Alyssa DeHayes and Greta

Since founding the label, DeHayes has also settled into roles as a partner and national publicist with Riot Act Media, working on national campaigns for various touring independent artists and record labels such as New West, Captured Tracks, Polyvinyl and Mexican Summer.

In 2015, she also began working as an adjunct professor teaching Publicity and Promotion for Music through UGA’s business school. Soon, she will be taking a break to focus on other endeavors as Andrew Rieger of Elf Power teaches the class.

More recently, in 2019, DeHayes took yet another job handling social media marketing for Smithsonian Folkways in Washington, D.C. Each week, she manages Smithsonian Folkways’ social media accounts and social marketing. She gets to sift through the historic nonprofit label’s digital archives and share older recordings that resonate with newer releases.

DeHayes’ ability to manage so many endeavors underscores her profile as a nimble, self-made entrepreneur. It’s a skill and a mindset that she has developed since childhood.

“I was an only child, and there weren’t many kids on my street,” she says. “I spent a lot of time in my room tinkering with projects. I see that come out when I’m at the office packing orders, looking at designs and quantities, adding data into a spreadsheet.”

As the label grows, DeHayes keeps most of her business affairs planted firmly within Georgia’s creative industry. Arbor Labor Union’s singer and guitar player Bo Orr handles most of the design work with Brooklynite Bailey Elder. Vinyl LPs are pressed at Kindercore Records, and all of Arrowhawk’s merch is printed at RubySue Graphics, including a Nalgene bottle branded with artwork from Jeffrey Silverstein’s You Become The Mountain.

As the pandemic became a reality, Silverstein had to cancel a tour supporting the new release. Shana Falana’s first SXSW was canceled, and much of the advance work for Nana Grizol’s new album has been disrupted, but the plan is to move forward. In April, Nana Grizol released a video for “Future Version” from South Somewhere Else, in hopes that the world will be moving again by June.

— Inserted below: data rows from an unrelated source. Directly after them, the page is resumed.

/-- The header's SEQ is checked and remembered (R192). -/
def ptSequence (f : List Byte) (s : State) : State :=
  let n : BitVec 32 := BitVec.ofNat 32 (ptNum f 28 4)
  let s := match s.twin.expect with
    | some e => if e = n then s else ptLoss s
    | none => s
  modTwin (fun t => { t with expect := some (n + 1) }) s

/-- Act on a good frame of a type from the partner; any other is discarded (R191). -/
def onFrame (ty : Nat) (f : List Byte) (g : State → State) (s : State) : Res :=
  .next (if ptGood s ty f && fromPeer s f then g (ptSequence f s) else s)

/-! ### Pairing (R166, R170, R185) -/

/-- The unit becomes the pusher: the image starts again, and its permit is asked for (R187). A handover that was ordered is
abandoned (R186). -/
def enterPush (s : State) : State :=
  let s := modTwin (fun t => { t with pushing := false, page := 0, marked := [], quiet := 0, missed := 0 }) (dropHandover { s with capture := [] })
  askPermit 10 0 (enterTwin 2 s)

/-- A write of TWN.CTRL.LEVEL (R166). -/
def writeLevel (v : Nat) (s : State) : State :=
  if v = 3 then s
  else
    let s := s.put TWN.CTRL.LEVEL v
    if v = 0 then enterTwin 0 (stopStream (dropHandover s))
    else if twinState s = 0 then enterTwin 1 s
    else s

/-- TWIN_LEVEL_WRITE (R166). -/
def execTwinLevelWrite (v : BitVec 2) (s : State) : Res := .next (writeLevel v.toNat s)

/-- The HELLO of the unit (R191). -/
def sendHello (s : State) : State :=
  let flags := s.get TWN.STAT.DBGOPEN + 2 * s.get TWN.CTRL.SOLOOK
  sendPt 0x10 (bytesBE 1 (twinState s) ++ bytesBE 1 flags ++ bytesBE 1 (s.get TWN.CTRL.RINGS) ++ [0] ++
    bytesBE 4 (s.get GLB.BOOT.IMGVER.VER)) s

/-- HELLO_SEND (R168). A SOLO unit sends it as well: a FENCED unit and a unit in SEEK wait for it (R170, R185). -/
def execHelloSend (s : State) : Res :=
  let st := twinState s
  .next (if st = 1 ∨ st = 5 then sendHello s else s)

/-- The sender of a HELLO may pair with this unit (R170). A unit that is debug-unlocked itself pairs with none, since every
partner refuses it (R190). -/
def helloAccepted (s : State) (f : List Byte) : Bool :=
  ptNum f 16 2 == s.get TWN.PAIRID.ID && ptNum f 34 1 == s.get TWN.CTRL.RINGS && ptNum f 36 4 == s.get GLB.BOOT.IMGVER.VER &&
    !(f.getD 33 0).getLsbD 0 && !(s.on TWN.STAT.DBGOPEN)

/-- The partner's factory ID (R193): this unit is the one it pairs with. -/
def notePeer (f : List Byte) (s : State) : State :=
  modTwin (fun t => { t with agreed := true })
    ((s.put TWN.PEERFID_H.FID (ptNum f 20 4)).put TWN.PEERFID_L.FID (ptNum f 24 4))

/-- No partner's factory ID is known. -/
def noPeer (s : State) : Bool := s.get TWN.PEERFID_L.FID == 0 && s.get TWN.PEERFID_H.FID == 0
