-- ==== Sys2Proof/Machine/RegAccess.lean ====
section
/-! DEFINITION. Who is admitted to the register region, and what a read of a register returns and does (R5-R8, R339-R345,
R361-R363, R386, R416, R444, R467-R474). -/

namespace Sys2Proof.Machine

open Reg

/-! ### Admission (R416, R444, R468, R474) -/

/-- The domain of a register's unit runs; while the block is held in reset nothing does. -/
def regUp (s : State) (a : Nat) : Bool :=
  !s.boot.inReset && s.up 0 && (!decide (0x40000 ≤ a ∧ a < 0x80000) || s.up ((a - 0x40000) / 0x10000 + 1))

/-- Registers that admit secure accesses only (R339, R363, R381, R386, R416). -/
def secureOnly (a : Nat) (wr : Bool) : Bool :=
  decide (0x10000 ≤ a ∧ a < 0x18000) || decide (0x8B000 ≤ a ∧ a < 0x8B080) || decide (0x8B400 ≤ a ∧ a < 0x8B500) ||
    decide (0x90000 ≤ a ∧ a < 0xA0000) || wr && decide (0x100 ≤ a ∧ a < 0x11C)

/-- Registers that an engine cannot reach (R340, R363, R386, R474). -/
def engineBarred (e a : Nat) : Bool :=
  decide (2 ≤ e) && (decide (0x10000 ≤ a ∧ a < 0x20000) || decide (0x8B000 ≤ a ∧ a < 0x8B100) || decide (0x8B400 ≤ a ∧ a < 0x8B500)) ||
    decide (0x90000 ≤ a ∧ a < 0xA0000) && !decide (0x93000 ≤ a ∧ a < 0x93200)

/-- A debug register that does not respond while the block is locked (R444). -/
def lockedAway (s : State) (a : Nat) : Bool :=
  decide (0x90000 ≤ a ∧ a < 0xA0000) && !s.on DBG.LOCK.OPEN && a != 0x90000 && a != 0x90004 &&
    !(decide (0x93000 ≤ a ∧ a < 0x93200) && !(fieldsAt a).isEmpty)

/-- A field that a write acts on (R468). -/
def Fld.writable (f : Fld) : Bool := f.acc == .rw || f.acc == .wo || f.acc == .w1c || f.acc == .w1s

/-- A mailbox address: the channel's H2B, or its B2H. -/
def inH2b (a : Nat) : Bool := decide (0x10000 ≤ a ∧ a < 0x20000) && decide (a % 0x4000 < 0x400)
def inB2h (a : Nat) : Bool := decide (0x10000 ≤ a ∧ a < 0x20000) && decide (0x400 ≤ a % 0x4000 ∧ a % 0x4000 < 0x800)

/-- Registers whose access differs for the engines: B2H, DB.BMASK and MB.CFG are RW (R367). -/
def engineOnly (a : Nat) : Bool := inB2h a || decide (0x10000 ≤ a ∧ a < 0x20000) && (a % 0x4000 == 0x814 || a % 0x4000 == 0x81C)

/-- A write can change the register (R345, R367, R468). -/
def regWritable (req a : Nat) : Bool :=
  if req < 14 then engineOnly a || !inH2b a && (fieldsAt a).any Fld.writable else (fieldsAt a).any Fld.writable

/-- The mailbox is full for this writer (R345). -/
def mailFull (s : State) (req a : Nat) : Bool :=
  let c := (a - 0x10000) / 0x4000
  if inH2b a then decide (14 ≤ req) && s.bit (DB.BB.BITS c) 0
  else if inB2h a then decide (req < 14) && s.bit (DB.HB.BITS c) 1
  else false

/-- The status of a register access by the precedence of R416. `req` is the requester number: an engine's index, or 14 for
the slave port. -/
def regStatus (s : State) (req : Nat) (sec wr : Bool) (a : Nat) : Nat :=
  if !regUp s a then stPower
  else if !sec && secureOnly a wr then stSecurity
  else if decide (req < 14) && engineBarred req a then stDecode
  else if lockedAway s a then (if wr then stReadonly else stOkay)
  else if (fieldsAt a).isEmpty then stDecode
  else if wr && !regWritable req a then stReadonly
  else if wr && mailFull s req a then stBusy
  else stOkay

/-- What a refused access leaves: the log of non-secure accesses to a secure channel, the count of refused H2B writes
(R339, R345). -/
def regRefused (st : Nat) (wr : Bool) (a : Nat) (s : State) : State :=
  if st = stSecurity ∧ 0x10000 ≤ a ∧ a < 0x18000 then
    ((s.put (MB.SECLOG.OFFS 0) a).put (MB.SECLOG.WE 0) wr.toNat).count (MB.SECCNT.CNT 0)
  else if st = stBusy ∧ inH2b a = true then s.count (MB.BUSYCNT.CNT ((a - 0x10000) / 0x4000))
  else s

/-! ### Reads -/

/-- The fields of a register as they stand; a WO field reads 0 (R5). -/
def fieldsValue (s : State) (fs : List Fld) : Nat := (fs.map (fun f => if f.acc = .wo then 0 else s.get f * 2 ^ f.lo)).sum

/-- A read clears the RC fields, unless it is quiet (R5, R8). -/
def clearRc (quiet : Bool) (fs : List Fld) (s : State) : State :=
  if quiet then s else fs.foldl (fun t f => if f.acc = .rc then t.lower f else t) s

/-- A plain register. -/
def plainRead (quiet : Bool) (a : Nat) (s : State) : Nat × State := (fieldsValue s (fieldsAt a), clearRc quiet (fieldsAt a) s)

/-- Requesters as a bit set. -/
def reqBits (l : List (Nat × Nat)) : Nat := l.foldl (fun m e => m ||| 2 ^ e.1) 0

/-- GLB.WDOG.CNT counts down from PER in milliseconds that the model does not time: a free value between 0 and the value that was read
or loaded last (log entry 7). While the watchdog does not run it holds its count (R393). -/
def wdogCount (s : State) : Nat :=
  let c := s.get GLB.WDOG.CNT.MS
  if s.get GLB.WDOG.PER.MS = 0 ∨ s.on DBG.WDHOLD.HOLD = true then c else (s.freeVal 16).toNat % (c + 1)

/-- Registers of the global region. -/
def readGlobal (quiet : Bool) (a : Nat) (s : State) : Nat × State :=
  match a with
  | 0x20C => (wdogCount s, (if quiet then s else s.put GLB.WDOG.CNT.MS (wdogCount s)).took)
  | 0x304 => (grantedMw s, s)
  | 0x308 => (reqBits s.permit.granted, s)
  | 0x30C => (s.permit.queue.length + 2 ^ 8 * (match s.permit.queue with | e :: _ => e.1 | [] => 0), s)
  | 0x310 => (reqBits s.permit.aside, s)
  | _ => plainRead quiet a s

/-- Registers of a mailbox channel (R342, R343, R345, R367). -/
def readMailbox (quiet : Bool) (c a : Nat) (s : State) : Nat × State :=
  let o := a % 0x4000
  if o < 0x800 then (s.load a 4, s)
  else match o with
    | 0x80C => (s.get (DB.HB.BITS c) &&& s.get (DB.HMASK.MASK c), s)
    | 0x818 =>
      let r := plainRead quiet a s
      (r.1 / 4 * 4 + (s.bit (DB.BB.BITS c) 0).toNat + 2 * (s.bit (DB.HB.BITS c) 1).toNat, r.2)
    | _ => plainRead quiet a s

/-- Registers of the time unit (R97, R116). -/
def readTime (quiet : Bool) (o a : Nat) (s : State) : Nat × State :=
  if o < 0x100 then
    let t := s.dom (Fin.ofNat 4 (o / 0x40))
    match o % 0x40 with
    | 0x00 => (t.hi.toNat % 2 ^ 32, s)
    | 0x04 => (t.hi.toNat / 2 ^ 32, s)
    | 0x08 => (t.lo.toNat % 2 ^ 32, s)
    | 0x0C => (t.lo.toNat / 2 ^ 32, s)
    | _ => plainRead quiet a s
  else if o = 0x304 then (s.get TU.TMO.SET.LVL, s)
  else plainRead quiet a s

/-- Registers of the Tiller and twin controllers (R193). -/
def readTillerTwin (quiet : Bool) (a : Nat) (s : State) : Nat × State :=
  if a = 0x38004 then
    (s.get TWN.STAT.STATE + 2 ^ 3 * (s.bit GLB.MI.LINK.LINK 8).toNat + 2 ^ 4 * (debugHold s).toNat + 2 ^ 5 * s.get TWN.STAT.DBGOPEN, s)
  else if a = 0x34000 ∨ a = 0x347FC then (0, s)
  else plainRead quiet a s

/-- Registers of a wire sequencer (R57, R62). A read of a dispatch entry corrects and counts a single-bit error (R49). -/
def readWsq (quiet : Bool) (p : Port) (o a : Nat) (s : State) : Nat × State :=
  match o with
  | 0x04 =>
    let q := (s.port p).seq
    (s.get (WSQ.STAT.RUNACT p) + 2 * ((s.port p).tun.any (fun f => f.prog == .running)).toNat + 4 * s.get (WSQ.STAT.LOADING p) +
      8 * s.get (WSQ.STAT.WPBANKACT p) + 2 ^ 4 * q.stk.length + 2 ^ 16 * q.upc.toNat, s)
  | 0x38 =>
    let w := (lookup (1024 * s.get (WSQ.WPM.IDX.BANK p) + s.get (WSQ.WPM.IDX.IDX p)) (s.port p).wpm).getD 0
    (w, if quiet then s else wpmNext p s)
  | _ =>
    let (v, t) := plainRead quiet a s
    (v, if 0x400 ≤ o ∧ o < 0x800 ∧ !quiet then noteSoft t p (16384 + (o - 0x400) / 4) else t)

/-- GCL.IDX moves on after an access to GCL.DATA (R89). -/
def gclNext (p : Port) (s : State) : State :=
  if s.on (GCL.IDX.WORD p) then (s.lower (GCL.IDX.WORD p)).put (GCL.IDX.ENTRY p) (s.get (GCL.IDX.ENTRY p) + 1)
  else s.raise (GCL.IDX.WORD p)

/-- Registers of a port's extension (R89). -/
def readPx (quiet : Bool) (p : Port) (o a : Nat) (s : State) : Nat × State :=
  if o = 0x30C then
    (gclWord s p (s.get (GCL.IDX.BANK p)) (s.get (GCL.IDX.ENTRY p)) (s.get (GCL.IDX.WORD p)), if quiet then s else gclNext p s)
  else plainRead quiet a s

/-- A word of a stream as FRER.DATA shows it (R90). -/
def streamWord (x : Stream) (w : Nat) : Nat :=
  match w with
  | 0 => x.recov.toNat + 2 ^ 16 * x.takeAny.toNat + 2 ^ 17 * x.alg.toNat + 2 ^ 18 * x.en.toNat
  | 1 => x.hist.toNat % 2 ^ 32
  | 2 => x.hist.toNat / 2 ^ 32
  | 3 => x.passed.toNat + 2 ^ 16 * x.discarded.toNat
  | 4 => x.outOfOrder.toNat + 2 ^ 16 * x.rogue.toNat
  | _ => 0

/-- Registers of a bit line (R428). -/
def readBitLine (quiet : Bool) (k : Line) (o a : Nat) (s : State) : Nat × State :=
  match o with
  | 0x14 => let r := lineRead k s; (r.1, if quiet then s else r.2)
  | 0x18 =>
    let r := plainRead quiet a s
    let x := s.line k
    (r.1 / 2 ^ 18 * 2 ^ 18 + x.tx.length + 2 ^ 8 * x.rx.length + 2 ^ 16 * s.get (BL.STAT.TXBUSY k) + 2 ^ 17 * x.start.isSome.toNat, r.2)
  | _ => plainRead quiet a s

/-- Registers of a cluster's shared tables, timer unit, window tables, bit lines and translation (R90, R111, R124, R337). -/
def readShared (quiet : Bool) (n : Clu) (o a : Nat) (s : State) : Nat × State :=
  if o = 0x6008 then (streamWord ((s.clu n).stream (s.get (FRER.IDX.STREAM n))) (s.get (FRER.IDX.WORD n)), s)
  else if o = 0x7000 then ((s.clu n).cnt.toNat % 2 ^ 32, s)
  else if o = 0x7004 then ((s.clu n).cnt.toNat / 2 ^ 32, s)
  else if 0x7400 ≤ o ∧ o < 0x7600 ∧ o % 0x80 = 0x10 then
    let l : Fin 4 := Fin.ofNat 4 ((o - 0x7400) / 0x80)
    (s.get (TTW.STAT.CFGERR n l) + 2 * (s.lineOpen n l).toNat, s)
  else if 0x7800 ≤ o ∧ o < 0x7900 then readBitLine quiet (Fin.ofNat 8 (2 * n.val + (o - 0x7800) / 0x80)) (o % 0x80) a s
  else plainRead quiet a s

/-- XL.E.STAT shows a walk under way (R337). -/
def readXlStat (e : Eng) (s : State) : Nat :=
  s.get (XL.E.STAT.SDSEEN e) + 2 * ((s.engine e).xl.walk.any (fun w => w.at'.isSome)).toNat

/-- Registers of a cluster window (R470). -/
def readCluster (quiet : Bool) (n : Clu) (a : Nat) (s : State) : Nat × State :=
  let o := a % 0x10000
  if o < 0x4000 then readWsq quiet (portOf (2 * n.val + (o - 0x2000) / 0x1000)) (o % 0x1000) a s
  else if o < 0x6000 then readPx quiet (portOf (2 * n.val + (o - 0x4000) / 0x1000)) (o % 0x1000) a s
  else if 0x8000 ≤ o ∧ o % 0x20 = 0xC then (readXlStat (engOf (2 + 3 * n.val + (o - 0x8000) / 0x20)) s, s)
  else readShared quiet n o a s

/-- Registers of the management cluster (R316, R337, R471). A read of SEM.TAKE takes the semaphore as requester
14. -/
def readMgmt (quiet : Bool) (o a : Nat) (s : State) : Nat × State :=
  if o = 0xA00C ∨ o = 0xA02C then (readXlStat (engOf ((o - 0xA000) / 0x20)) s, s)
  else if 0xD000 ≤ o ∧ o < 0xD100 then
    let k := (o - 0xD000) / 4
    if quiet then ((!s.on (SEM.HOLD.HELD k)).toNat, s) else semTake 14 k s
  else if o = 0xD104 ∨ o = 0xD10C then (semBits s 0 32, s)
  else if o = 0xD108 ∨ o = 0xD110 then (semBits s 32 32, s)
  else plainRead quiet a s

/-- Debug and trace registers (R454, R461, R464-R466). -/
def readDebug (quiet : Bool) (o a : Nat) (s : State) : Nat × State :=
  if o = 0x3004 then
    let r := plainRead quiet a s
    (r.1 / 2 ^ 16 * 2 ^ 16 + s.trace.fifo.length, r.2)
  else if 0x1000 ≤ o ∧ o < 0x2C00 ∧ o % 0x200 = 0x1C then
    let r := pdataRead (engOf ((o - 0x1000) / 0x200)) quiet s
    (r.1.toNat % 2 ^ 32, r.2)
  else if 0x1000 ≤ o ∧ o < 0x2C00 ∧ o % 0x200 = 0x20 then pdataHigh (engOf ((o - 0x1000) / 0x200)) s
  else plainRead quiet a s

/-- An admitted read of a register. -/
def readReg (quiet : Bool) (a : Nat) (s : State) : Nat × State :=
  if a < 0x10000 then readGlobal quiet a s
  else if a < 0x20000 then readMailbox quiet ((a - 0x10000) / 0x4000) a s
  else if a < 0x30000 then readTime quiet (a - 0x20000) a s
  else if a < 0x40000 then readTillerTwin quiet a s
  else if a < 0x80000 then readCluster quiet (Fin.ofNat 4 ((a - 0x40000) / 0x10000)) a s
  else if a < 0x90000 then readMgmt quiet (a - 0x80000) a s
  else readDebug quiet (a - 0x90000) a s

/-- A read of a register: status, value and what it leaves (R416, R468). -/
def regRead (req : Nat) (sec quiet : Bool) (a : Nat) (s : State) : Nat × Nat × State :=
  let st := regStatus s req sec false a
  if st ≠ stOkay then (st, 0, regRefused st false a s)
  else if lockedAway s a then (stOkay, 0, s)
  else
    let r := readReg quiet a s
    (stOkay, r.1 % 2 ^ 32, r.2)

end Sys2Proof.Machine
end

For DeHayes, the seven-year anniversary party will happen later, although it’s too soon to say when. In the meantime, her mission is to keep music flowing out to the people who want it and need it most. “We’re doing an indie record store exclusive of colored vinyl with the Nana Grizol LP,” DeHayes says. “That’s something we do with most releases, but it feels more important now to offer something to independent shops that big box retailers won’t have. Everyone is pointing to the Spanish flu as our historical model, but that was not in most peoples’ lifetimes,” she adds. “We’re all trying to logistically navigate a situation that is unprecedented in our lifetimes.”